Andai in bagno a fare pipì. Mentre ero sul water, guardai verso la cesta dei panni: eccole lì, le mie mutandine. La sera prima non c’erano, adesso sì. Finii, mi lavai le mani, presi l’intimo e lo ispezionai: era proprio quello della sera prima. Le macchie e le croste del mio umore erano ancora visibili.
Come avevano fatto a sparire e riapparire? L’unica spiegazione era una sola, ma non potevo crederci: Simone era l’unico che poteva averle prese.
Uscii dal bagno, rimisi le mutandine al loro posto e mi sedetti davanti a lui. Mangiavo con mille pensieri in testa: Cosa ci avrà fatto? È possibile che si sia toccato con quelle? Le ha annusate? Lo eccitano le mie mutandine? Tutte queste domande mi frullavano nella mente, ma per non metterlo in imbarazzo non dissi niente.
Finimmo di mangiare. Lui si offrì di sistemare.

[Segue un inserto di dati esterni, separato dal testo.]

-- ==== Sys2Proof/Proofs/Records.lean ====
section
/-! SET_RECORD at the greatest WORD_COUNT. `Obligations.RecordsAreReadAndWritten` admits a WORD_COUNT of 1021, whose packet has
LENGTH 1025, since WORD_COUNT is LENGTH - 4 (Table 13-4). R313 answers such a packet with BAD_LENGTH and does not execute it. -/

namespace Sys2Proof.Machine

variable {s : State} {b : BenchId} {op : BitVec 8} {p : Packet}

/-- A packet of LENGTH above 1024 is taken, answered BAD_LENGTH and not executed (R313). -/
theorem State.hand_tooLong {run : State → Ran} (h : s.ready b) (hl : 1024 < p.len) :
    s.hand b op p run = (State.answered b op p.tag false (s.handed b, some (Reply.plain stBadLength))).serve := by
  obtain ⟨hreach, hfree⟩ := h
  simp [State.hand, hreach, hfree, State.carry, hl, State.handed]

namespace LongSetRecord

/-- The module in PROVISION, its benches serving, bench 0 with an OBSERVATION lease, and a scan of 1024 points asked for on
lane 0: LANE_EYE of that lane is 1028 words long (R63). -/
def scanned : State :=
  let s := State.reset
  ({ s with
    bell := { s.bell with alive := true, stat := { s.bell.stat with mode := modeProvision } }
    bench := { s.bench with serving := true, obsHolder := Vector.replicate 4 (some 0) } } : State).onLane 0 fun x =>
      { x with eye := { x.eye with pointsTotal := 1024 } }

/-- SET_RECORD of words 0 to 1020 of LANE_EYE of lane 0, under tag 7. -/
def packet : Packet := ⟨0, 7, 0x0104 :: 0x03FD0000 :: List.replicate 1021 0, .nothing⟩

/-- LANE_EYE of lane 0 as the command finds it. -/
def eyeWords : List Word := ((scanned.handed 0).laneOf 0).eyeWords

theorem scanned_ready : scanned.ready 0 := ⟨by decide +kernel, by decide +kernel⟩

theorem packet_sized : packet.sized (packet.bits 3 16 16 + 4) := by unfold Packet.sized; decide +kernel

/-- LANE_EYE takes nothing from a write and refuses none (R63, R341). -/
theorem writeRecord_eye (s : State) (len : Nat) (ws : Writes) : s.writeRecord 0x0104 0 len ws = (s, stOk) := rfl

/-- The reply that the packet gets: BAD_LENGTH (R313). -/
theorem replies_badLength :
    ((State.answered 0 0x12 packet.tag false (scanned.handed 0, some (Reply.plain stBadLength))).serve.benchOf 0).replies =
      [[0x12210003, 7, 0]] := by decide +kernel

/-- The reply that a SET_RECORD applied whole gets: OK. -/
theorem replies_ok :
    ((State.replied 0 0x12 packet (scanned.handed 0, Reply.ok)).benchOf 0).replies = [[0x12000003, 7, 0]] := by decide +kernel

end LongSetRecord

open LongSetRecord

/-- Refutes O13: SET_RECORD of 1021 words of LANE_EYE meets every hypothesis of the SET_RECORD clause, but its packet has LENGTH
1025, so it is answered BAD_LENGTH and not OK (R313). -/
theorem not_recordsAreReadAndWritten : ¬ Obligations.RecordsAreReadAndWritten := by
  unfold Obligations.RecordsAreReadAndWritten
  rintro ⟨-, hset, -⟩
  have hcode : packet.bits 2 0 16 = 0x0104 := by decide +kernel
  have hindex : packet.bits 2 16 16 = 0 := by decide +kernel
  have hlease (ws : Writes) : (scanned.handed 0).recordLease 0 0x0104 0 ws = true := rfl
  have claimed := hset scanned 0 packet eyeWords scanned_ready packet_sized
    (by rw [hcode, hindex]; rfl) (by decide +kernel) (by decide +kernel) (by decide +kernel)
    (by rw [hcode, hindex]; exact hlease _) (by rw [hcode, hindex, writeRecord_eye])
  rw [hcode, hindex, writeRecord_eye] at claimed
  have long : 1024 < packet.len := by decide +kernel
  have nextStates := Host.Outcome.next.inj claimed
  rw [State.hand_tooLong scanned_ready long] at nextStates
  have same := congrArg (fun t => (t.benchOf 0).replies) nextStates
  rw [replies_badLength, replies_ok] at same
  exact absurd same (by decide)

end Sys2Proof.Machine
end

section
/-! The marker code (R12): a requantised part keeps the most negative code free, packing and reading a fine sample is a round trip,
and so no packed sample is the marker, which reads as invalid. -/

namespace Sys2Proof.Machine

/-- The two's complement code of an integer in range reads back as the integer. -/
theorem signedOf_codeOf {n : Nat} {v : Int} (lo : -(2 : Int) ^ n ≤ v) (hi : v < 2 ^ n) :
    signedOf (n + 1) (codeOf (n + 1) v) = v := by
  have double : (2 : Int) ^ (n + 1) = 2 * 2 ^ n := by rw [Int.pow_succ, Int.mul_comm]
  have positive : (0 : Int) < 2 ^ n := Int.pow_pos (by decide)
  have code : ((codeOf (n + 1) v : Nat) : Int) = if v < 0 then v + 2 * 2 ^ n else v := by
    rw [codeOf, double, Int.toNat_of_nonneg (Int.emod_nonneg v (by omega))]
    split
    · rw [← Int.add_emod_right, Int.emod_eq_of_lt (by omega) (by omega)]
    · exact Int.emod_eq_of_lt (by omega) (by omega)
  have reduced : codeOf (n + 1) v % 2 ^ (n + 1) = codeOf (n + 1) v := by
    apply Nat.mod_eq_of_lt
    rw [← Int.ofNat_lt, Int.natCast_pow, Int.cast_ofNat_Int, double]
    split at code <;> omega
  have half : codeOf (n + 1) v < 2 ^ n ↔ 0 ≤ v := by
    rw [← Int.ofNat_lt, Int.natCast_pow, Int.cast_ofNat_Int]
    split at code <;> omega
  simp only [signedOf, reduced, Nat.add_sub_cancel, half]
  split at code <;> split <;> omega

/-- Only the low `n` bits count. -/
theorem signedOf_mod (n v : Nat) : signedOf n (v % 2 ^ n) = signedOf n v := by simp [signedOf]

theorem codeOf_lt (n : Nat) (v : Int) : codeOf n v < 2 ^ n := by
  have positive : (0 : Int) < 2 ^ n := Int.pow_pos (by decide)
  rw [codeOf, ← Int.ofNat_lt, Int.toNat_of_nonneg (Int.emod_nonneg v (by omega)), Int.natCast_pow]
  exact Int.emod_lt_of_pos v positive

/-- The greatest output part of a format: 7 in 4+4, 127 in 8+8 (R12). -/
def fullScale (wide : Bool) : Nat := if wide then 127 else 7

/-- The marker code of a format (R12). -/
def markerCode (wide : Bool) : List Byte := if wide then [0x80, 0x80] else [0x88]

theorem State.marker_eq (s : State) (i : SubId) : s.marker i = markerCode s.cellar[i].cfg.format := rfl

/-- The input stage reads the marker code as invalid (R12). -/
theorem decodeSample_marker (wide : Bool) : (decodeSample wide (markerCode wide)).1 = false := by
  cases wide <;> decide

/-- A fine sample of which no byte has arrived is the marker code. -/
theorem State.filled_none (s : State) (i : SubId) :
    s.filled i (List.replicate (s.sampleBytes i) none) = s.marker i := by
  unfold State.filled State.sampleBytes State.marker
  generalize s.cellar[i].cfg.format = wide
  cases wide <;> rfl

/-- An invalid frame files the marker code in each bin's place (R12, R127). -/
theorem State.assayBin_invalid (s : State) {a : AssayIn} (b : Nat) (h : a.valid = false) :
    s.assayBin a b = s.cellarWrite a.sub a.input
      (a.chan * s.fineLen a.sub + (b + s.fineLen a.sub / 2) % s.fineLen a.sub) a.n (s.marker a.sub) := by
  simp [State.assayBin, h]

/-- The level of a part is at most the number of the curve's thresholds (R129). -/
theorem Curve.natAbs_part_le (c : Curve) (q : Int) : (c.part q).natAbs ≤ c.ts.length := by
  have count := List.length_filter_le (fun t : Nat => decide (t ≤ q.natAbs)) c.ts
  unfold Curve.part
  split <;> simpa using count

/-- 4+4: two parts of at most 7 are read back as they were packed. -/
theorem decode4_pack {re im : Int} (hre : re.natAbs ≤ 7) (him : im.natAbs ≤ 7) :
    decode4 (BitVec.ofNat 8 (codeOf 4 re * 16 + codeOf 4 im)) = (true, (re, im), false) := by
  have reLt : codeOf 4 re < 16 := codeOf_lt 4 re
  have imLt : codeOf 4 im < 16 := codeOf_lt 4 im
  have byte : (BitVec.ofNat 8 (codeOf 4 re * 16 + codeOf 4 im)).toNat = codeOf 4 re * 16 + codeOf 4 im := by
    rw [BitVec.toNat_ofNat]
    omega
  have high : signedOf 4 ((codeOf 4 re * 16 + codeOf 4 im) / 16) = re := by
    rw [show (codeOf 4 re * 16 + codeOf 4 im) / 16 = codeOf 4 re by omega]
    exact signedOf_codeOf (n := 3) (by omega) (by omega)
  have low : signedOf 4 (codeOf 4 re * 16 + codeOf 4 im) = im := by
    rw [← signedOf_mod, show (codeOf 4 re * 16 + codeOf 4 im) % 2 ^ 4 = codeOf 4 im by omega]
    exact signedOf_codeOf (n := 3) (by omega) (by omega)
  have noMarker : ¬(re = -8 ∨ im = -8) := by omega
  simp only [decode4, byte, high, low, if_neg noMarker]

/-- 8+8: the byte of a part of at most 127 reads back as the part and is not 0x80. -/
theorem byte_of_part {v : Int} (h : v.natAbs ≤ 127) :
    signedOf 8 (BitVec.ofNat 8 (codeOf 8 v)).toNat = v ∧ BitVec.ofNat 8 (codeOf 8 v) ≠ (0x80 : Byte) := by
  have back : signedOf 8 (BitVec.ofNat 8 (codeOf 8 v)).toNat = v := by
    rw [BitVec.toNat_ofNat, signedOf_mod]
    exact signedOf_codeOf (n := 7) (by omega) (by omega)
  refine ⟨back, fun marker => ?_⟩
  rw [marker, show signedOf 8 (0x80 : Byte).toNat = -128 by decide] at back
  omega

/-- 8+8: two parts of at most 127 are read back as they were packed. -/
theorem decode8_pack {re im : Int} (hre : re.natAbs ≤ 127) (him : im.natAbs ≤ 127) :
    decode8 (BitVec.ofNat 8 (codeOf 8 re)) (BitVec.ofNat 8 (codeOf 8 im)) = (true, (re, im), false) := by
  obtain ⟨reBack, reFree⟩ := byte_of_part hre
  obtain ⟨imBack, imFree⟩ := byte_of_part him
  simp only [decode8, reBack, imBack, reFree, imFree, or_self, if_false]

«Oggi farò il bucato. Hai qualcosa da lavare?»
«Ho dei vestiti, mutande e roba della palestra.»
«Lasciali a terra in bagno, ci penso io.»
«Grazie.»
In bagno divisi i panni per due lavatrici. Lui lasciò i suoi vestiti proprio mentre io afferrai di nuovo quel paio di mutandine. Arrossii subito, abbassai la testa. Lui se ne andò. Era ovvio che le avesse prese lui. Lavai tutto, misi le mie mutandine in ammollo in acqua fredda. Feci lo stesso con qualche paio dei suoi boxer: c’erano segni evidenti di pre-eiaculato.
Vederli mi fece ridere: di sicuro lui aveva in mano il mio intimo ieri sera, e adesso io avevo il suo. Senza accorgermene, lo portai al viso per sentirne l’odore. Quell’odore da maschio mi eccitò tantissimo. E la cosa non sarebbe finita lì.


Ringrazio tutti i lettori che continuano a scriverci, facendoci complimenti e critiche costruttive sui nostri racconti.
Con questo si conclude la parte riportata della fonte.